В 1935 году Мария Памфиловна, потеряв мужа, живёт тяжело, растит дочерей и выходит вторично замуж за музыканта из Сибири – Петра Савельевича Пестерова, от которого родила ещё двух девочек, Валентину и Ларису. И до самой смерти ведёт хозяйство.

“Белогвардейские гады” и “красная сволота”

От других не отличались —

Пели, плакали и дра́лись…

Утомлять перечнем и описанием своих родственников мне не придётся, поскольку знаний и сведений о них у меня, как говорится, кот наплакал. Да и разговоры о близкой и далёкой родне в нашем семейном кругу по понятным причинам не велись. Хотя ещё в отрочестве я хорошо усвоил, что часть семьи и родни делилась на “белогвардейских гадов” и “красных сволочей”. Такими эпитетами после нескольких стаканов водки, выпитых за праздничным столом, награждали друг друга идейные противники перед началом драки, которую моя бабушка прекращала ведром холодной воды. “Ну, мамаша, нельзя вам так нервничать”, – говорил мой отец, поднимаясь с пола и стряхивая с себя воду, оставив поверженную “белую гниду” лежать в луже. Надо прибавить, что бабушку мой отец бесконечно уважал и побаивался.

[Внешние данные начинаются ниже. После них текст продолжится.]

-- ==== Sys2Proof/Machine/Launch.lean ====
section
/-! DEFINITION. Launch rings, dispatch and rejection (16_package.md R421-R423), kernel headers with role and side tables
(08_core_groups.md R195-R197, R206, 16_package.md R429-R431), placement and start (R424-R426, R194, 11_cluster_matrix.md R275),
completion (R427) and LAUNCH (R428). -/

namespace Sys2Proof.Machine

/-! ## Rings (R405, R421) -/

/-- An interrupt: to the host with an MSI-X vector, or to a Chestnut core. -/
def raiseIrq (s : State) (host : Bool) (target : Nat) : State := s.modPkg (fun p => { p with irqs := p.irqs ++ [(host, target)] })
/-- The interrupt of a launch ring (R405). -/
def ringIrq (s : State) (g : Ring) : State :=
  let t := g.cfg / 2 ^ 20 % 32
  if ringClass g = 1 then raiseIrq s true t else raiseIrq s false (t % 16)

/-! ## Launch records (R422) -/

/-- The fields of a launch record. -/
structure LaunchRec where
  kind : Nat
  len : Nat
  sys : Bool
  after : Bool
  notify : Bool
  gang : Bool
  ctx : Nat
  lid : Nat
  kernel : Nat
  crews : Nat
  warps : Nat
  cls : Nat
  place : Nat
  nq : Nat
  narg : Nat
  tvec : Nat
  done : Nat
  afterRing : Nat
  afterId : Nat
  slots : List Nat

def recOf (ws : List Nat) : LaunchRec :=
  let w := fun i => ws.getD i 0
  { kind := w 0 % 256, len := w 0 / 256 % 4, sys := (w 0).testBit 16, after := (w 0).testBit 17, notify := (w 0).testBit 18
    gang := (w 0).testBit 19, ctx := w 0 / 2 ^ 32 % 65536, lid := w 0 / 2 ^ 48 % 65536, kernel := w 1
    crews := w 2 % 65536, warps := w 2 / 2 ^ 16 % 32 + 1, cls := w 2 / 2 ^ 21 % 4, place := w 2 / 2 ^ 24 % 4, nq := w 2 / 2 ^ 26 % 64
    narg := w 2 / 2 ^ 32 % 16, tvec := w 3, done := w 4, afterRing := w 5 % 32, afterId := w 5 / 2 ^ 16 % 65536, slots := ws.drop 8 }

/-- Slots that the placement list takes, and slots that the record needs. -/
def recPlaceSlots (r : LaunchRec) : Nat := if r.place = 0 then 0 else (r.crews + 3) / 4
def recNeed (r : LaunchRec) : Nat := r.nq + r.narg + recPlaceSlots r
/-- The placement id of a crew. -/
def recPlace (r : LaunchRec) (c : Nat) : Nat := r.slots.getD (r.nq + r.narg + c / 4) 0 / 2 ^ (16 * (c % 4)) % 65536

/-- A queue entry of a crew launch. -/
def slotQueue (e : Nat) : QueueEnt :=
  { qcw := e % 2 ^ 20, base := e / 2 ^ 20 % 2 ^ 20, d := e / 2 ^ 40 % 16, size := 8 * 2 ^ (e / 2 ^ 44 % 4) }

/-- A reserved bit of the record is set (R422, reason 1). -/
def recReserved (ws : List Nat) (r : LaunchRec) : Bool :=
  let w := fun i => ws.getD i 0
  let tail := r.slots.drop (recNeed r)
  let last := if r.place = 0 || r.crews % 4 = 0 then 0
    else r.slots.getD (recNeed r - 1) 0 / 2 ^ (16 * (r.crews % 4))
  w 0 / 2 ^ 10 % 64 != 0 || w 0 / 2 ^ 20 % 2 ^ 12 != 0 || (w 2).testBit 23 || w 2 / 2 ^ 36 != 0 || w 5 / 32 % 2 ^ 11 != 0
    || w 5 / 2 ^ 32 != 0 || w 6 != 0 || w 7 != 0
    || (r.slots.take r.nq).any (fun e => if r.kind = 2 then e / 2 ^ 12 != 0 else e / 2 ^ 46 != 0)
    || tail.any (fun e => e != 0) || last != 0

/-- A field lies outside the limits of R422 (reason 1); a no-op names no crew. -/
def recLimits (r : LaunchRec) : Bool :=
  r.kind < 1 || 3 < r.kind || r.kernel % 64 != 0 || r.done % 8 != 0 || 32 < r.nq || 8 < r.narg || r.place = 3
    || (r.kind = 1 && r.crews = 0) || (r.kind = 2 && (r.crews != 1 || r.warps != 1)) || (r.gang && r.kind != 1)
    || (r.kind = 1 && (r.slots.take r.nq).any (fun e => 10 < (slotQueue e).d || (slotQueue e).qcw % 16 != 0))

/-! ## The kernel header (R195, R196, R206, R429, R431) -/

/-- An offset in PC form (R195). -/
def pcForm (x : Nat) : Bool := x % 8 ≤ 4 && x / 8 % 8 = 0

/-- What reading a header gives. -/
inductive HeaderRead where
  | unreadable (va reason pte : Nat)
  | malformed
  | ok (k : Kernel)

/-- Reads 8-byte words at a VA of a context, as an engine (R423): the words, or where it fails. -/
def readVa (unit : Nat) (cr : CtxRegs) : Nat → State → Nat → State × Except (Nat × Nat × Nat) (List Nat)
  | 0, s, _ => (s, .ok [])
  | n + 1, s, va =>
    if 2 ^ 52 ≤ va || fabricVa cr va then (s, .error (va, 0, 0))
    else match translate s unit cr va permR with
      | (s1, .fault r p) => (s1, .error (va, r, p))
      | (s1, .ok pa) =>
        let (s2, v, bad) := walkRead s1 pa
        if bad then (s2, .error (va, 8, v))
        else match readVa unit cr n s2 (va + 8) with
          | (s3, .error f) => (s3, .error f)
          | (s3, .ok t) => (s3, .ok (v :: t))

/-- The entries of a role table at a VA; none where one is malformed. -/
def readRoles (unit : Nat) (cr : CtxRegs) (base : Nat) :
    Nat → State → Nat → State × Except (Option (Nat × Nat × Nat)) (List RoleEnt)
  | 0, s, _ => (s, .ok [])
  | n + 1, s, va => match readVa unit cr 2 s va with
    | (s1, .error f) => (s1, .error (some f))
    | (s1, .ok ws) =>
      let a := ws.getD 0 0
      let regs := a / 2 ^ 32 % 256
      if !pcForm (a % 2 ^ 32) || 2 ^ 52 ≤ base + a % 2 ^ 32 || regs % 8 != 0 || regs < 8 || 240 < regs || a / 2 ^ 42 != 0 || ws.getD 1 0 != 0 then (s1, .error none)
      else match readRoles unit cr base n s1 (va + 16) with
        | (s2, .error f) => (s2, .error f)
        | (s2, .ok t) => (s2, .ok ({ entry := BitVec.ofNat 64 (base + a % 2 ^ 32), regs := regs, cls := a / 2 ^ 40 % 4 } :: t))

/-- The entries of a side table at a VA, whose OFF must rise (R429, R431). -/
def readSide (unit : Nat) (cr : CtxRegs) (base : Nat) :
    Nat → State → Nat → Option Nat → State × Except (Option (Nat × Nat × Nat)) (List SafePoint)
  | 0, s, _, _ => (s, .ok [])
  | n + 1, s, va, last => match readVa unit cr 5 s va with
    | (s1, .error f) => (s1, .error (some f))
    | (s1, .ok ws) =>
      let v := (List.range 5).foldl (fun a i => a + ws.getD i 0 * 2 ^ (64 * i)) 0
      let off := v % 2 ^ 32
      let low := match last with
        | some l => off ≤ l
        | none => false
      if low || v.testBit 279 || v / 2 ^ 281 != 0 then (s1, .error none)
      else match readSide unit cr base n s1 (va + 40) (some off) with
        | (s2, .error f) => (s2, .error f)
        | (s2, .ok t) =>
          (s2, .ok ({ pc := base + off, live := BitVec.ofNat 240 (v / 2 ^ 32), plive := BitVec.ofNat 7 (v / 2 ^ 272) } :: t))

/-- The fields of a header are legal (R195, R196), and those of an Acorn program those of R275. -/
def headerLegal (w0 w1 w2 w3 : Nat) (acorn : Bool) : Bool :=
  let regs := w0 / 2 ^ 32 % 256
  let groups := w0 / 2 ^ 40 % 32
  let sp := w1 % 2 ^ 20
  let roles := w1 / 2 ^ 32 % 8
  w0 % 65536 = 0x4E4C && w0 / 2 ^ 16 % 256 = 1 && !(w0.testBit 24 && w0.testBit 25) && w0 / 2 ^ 26 % 64 = 0
    && regs % 8 = 0 && 8 ≤ regs && regs ≤ 240 && 1 ≤ groups && groups ≤ 16 && w0 / 2 ^ 45 = 0
    && sp % 128 = 0 && sp + Config.trapArea ≤ Config.spLimit && w1 / 2 ^ 20 % 16 = 0 && w1 / 2 ^ 24 % 64 ≤ 32 && w1 / 2 ^ 30 % 4 = 0
    && roles ≤ 4 && w1 / 2 ^ 35 % 32 = 0 && w1 / 2 ^ 40 % 8192 ≤ 4096 && w1 / 2 ^ 53 = 0
    && pcForm (w2 % 2 ^ 32) && w2 / 2 ^ 32 % 8 = 0
    && w3 % 2 ^ 32 % 16 = 0 && (roles != 0 || w3 % 2 ^ 32 = 0) && w3 / 2 ^ 33 = 0
    && (!acorn || (regs = 64 && groups = 1 && sp = 0 && roles = 0 && !w0.testBit 24 && !w0.testBit 25))
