-- ==== Sys2Proof/Machine/Step.lean ====
section
/-! DEFINITION. One step of the package, and placing one instruction where the next step runs it. -/

namespace Sys2Proof.Machine

/-- One step: a fetch, an issue, the end of a cycle, or a turn of the agenda (`stepWith` says which). -/
def step (s : State) : Host.Outcome State Fault Refusal := stepWith exec s

/-- An instruction whose low bits are w as the only instruction of a one-warp crew that issues next (`placeWord`; log 42). Every
instruction of this machine is one word of 96 bits. -/
def State.withFetchWord (s : State) (nbits w : Nat) : State := placeWord s (BitVec.ofNat 96 (w % 2 ^ min nbits 96))

end Sys2Proof.Machine
end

“Красную сволоту” представлял за столом мой отец, а “белогвардейскими гадами” были Леонид и Борис, родные братья моей бабушки, в прошлом офицеры царской армии, отсидевшие немалые сроки в сталинских лагерях.

Если разговоры о политике не возникали, то праздничный обед обходился без мордобоя и за столом звучали песни дореволюционного времени. У каждого исполнителя был свой репертуар. Первой пела бабушка “Балладу о шуте”, который за подаренный ему поцелуй королевы лишился головы. И когда дрожащим от волнения голосом она пропевала последние слова куплета, где гневливый и ревнивый король бросает отрубленную голову шута к ногам неверной королевы, в глазах её сверкали слёзы.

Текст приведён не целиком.